Elric: Battle at the End of Time is a board wargame published by Chaosium in 1982, an update of the 1977 game simply titled Elric. It is based on the Elric of Melniboné books by Michael Moorcock. There have been three English language editions, Elric (1977) and Elric: Battle at the End of Time (1982), both published by Chaosium, and Elric (1984), published by Avalon Hill.

==Gameplay==
Elric is a game about Elric of Melniboné, the central protagonist in a series of novels by Michael Moorcock.
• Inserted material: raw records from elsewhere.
theorem raisedStream_iff (t : State) (id : GroupId) (before : Group) : raisedStream (.next t) id before = true ↔
    before.evStream = false ∧ ∃ g, t.group? id = some g ∧ g.evStream = true ∧ g.inTrap = false := by
  cases h : t.group? id with
  | none => simp [raisedStream, h]
  | some g => simp [raisedStream, h]

/-- A word that decodes to no instruction raises no STREAM. -/
theorem raisedStream_deliver {s : State} {id : GroupId} {g : Group} (hg : s.group? id = some g) (x : TrapInfo) (w : W32) :
    raisedStream (.next (s.deliver id x false w)) id g = false := by
  rw [← Bool.not_eq_true, raisedStream_iff]
  rintro ⟨hoff, g', hg', hon, -⟩
  have := deliver_evStream s id x false w
  rw [hg, hg', Option.map_some, Option.map_some, hon, hoff] at this
  simp at this

/-! A sequencer's turn. -/

/-- A sequencer's turn that no fatal error, save, cut or wait keeps from it is what its fetch gives. -/
theorem sequencerTurn_runs {s : State} {id : TeamId} {t : Team} {l : Launch} {q : Sequencer} {core : Nat}
    (ht : s.team? id = some t) (hl : s.launch? id.launch = some l) (hq : t.seq = some q) (hcore : t.core? = some core)
    (hid : t.id = id) (hfatal : s.fatal = false) (hfrozen : t.frozen = false) (hrun : q.sqstate = .run)
    (hpage : q.pageWait = false) (hending : q.ending = false) (hcut : s.cutting id.launch = true → t.begun = true) :
    (∀ h, s.checkFetch l id (dieOfCore core) q.spc = .ok h →
      (∀ i, decode (BitVec.ofNat 32 (s.loadLoc h.loc 4)) = .ok i → s.sequencerTurn id =
        afterStream id (exec i { (s.markHits [h] false).trafficTo (dieOfCore core) [h] with cur := .sequencer id })) ∧
      ((decode (BitVec.ofNat 32 (s.loadLoc h.loc 4)) = .unassigned ∨ decode (BitVec.ofNat 32 (s.loadLoc h.loc 4)) = .reserved) →
        s.sequencerTurn id = .next (s.streamStop id 0))) ∧
    (∀ x, s.checkFetch l id (dieOfCore core) q.spc = .trap x → s.sequencerTurn id = .next (s.streamStop id 5)) := by
  have hheld : s.heldBack t = false := by
    rw [State.heldBack, hid]
    cases h : s.cutting id.launch
    · rfl
    · simp [hcut h]
  refine ⟨fun h hh => ⟨fun i hi => ?_, ?_⟩, fun x hx => ?_⟩
  · simp [State.sequencerTurn, ht, hl, hq, hcore, hfatal, hfrozen, hheld, hrun, hpage, hending, hh, hi]
  · rintro (hi | hi) <;> simp [State.sequencerTurn, ht, hl, hq, hcore, hfatal, hfrozen, hheld, hrun, hpage, hending, hh, hi]
  · simp [State.sequencerTurn, ht, hl, hq, hcore, hfatal, hfrozen, hheld, hrun, hpage, hending, hx]

/-! An event of the schedule. -/

theorem step_event {s : State} {e : Instr} {rest : List Turn} (hs : s.schedule = .event e :: rest) (he : isEvent e = true)
    (hfatal : s.fatal = false) : step s = afterEvent { s.tickOn with schedule := rest } e
      (exec e (State.note { s.tickOn with schedule := rest } e)) := by
  have hadmits : State.admits { s.tickOn with schedule := rest } e = true := by
    unfold State.admits
    simp [State.tickOn, hfatal]
  simp only [step, hs, he, hadmits, Bool.and_self, if_true]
In each scenario of the game, players are assigned primary personalities from the novels, and the players then draw cards which allow the players to "muster" additional personalities and armies.

==Publication history==
The original 1977 edition, titled Elric, came packaged in a ziplock bag with a rule book, a paper map and counters. In 1982, the game, with updated and revised rules and upgraded production values, was renamed Elric: Battle at the End of Time. The game now came packaged in a box, and included a 12-page rules folio, a 22" x 34" map, and 320 die-cut double-sided counters. The price was increased from $12 to $20. In 1984, Avalon Hill published an edition of the game based on the 1982 Chaosium edition, with updated box art. Hobby Japan released a Japanese language version based on the 1984 edition.

==Reception==
In the November–December 1977 edition of The Space Gamer (Issue No. 14), Neil Shapiro liked the game, saying, "Elric is more than a game. It is a very accurate, emotional representation of one of Fantasy literature's greatest sagas. It is a myth made real and brought to the gameboard. As an examination of one Cycle of Moorcock's Eternal Champion, it is unique. As a game, it has few equals."

In Issue 27 of the British wargaming magazine Perfidious Albion, Charles Vasey and Geoffrey Barnard discussed this game. Vasey commented, "The rules are open to abuses ... but a house-ruling should sort this out. The system is fun and not very serious but it does have the right atmosphere ... Combat is perhaps too simple and replacements too generous." Barnard replied, "I actually found this game mildly amusing ... in spite of my having no knowledge of the books, I had some idea of what to do." Vasey concluded by recommending it to "those who like a good fun game with multi-player possibilities." Barnard concluded, "I feel sure that for the uninitiate, this game will be a lot more interesting than The War of the Ring], and will certainly be more worth playing."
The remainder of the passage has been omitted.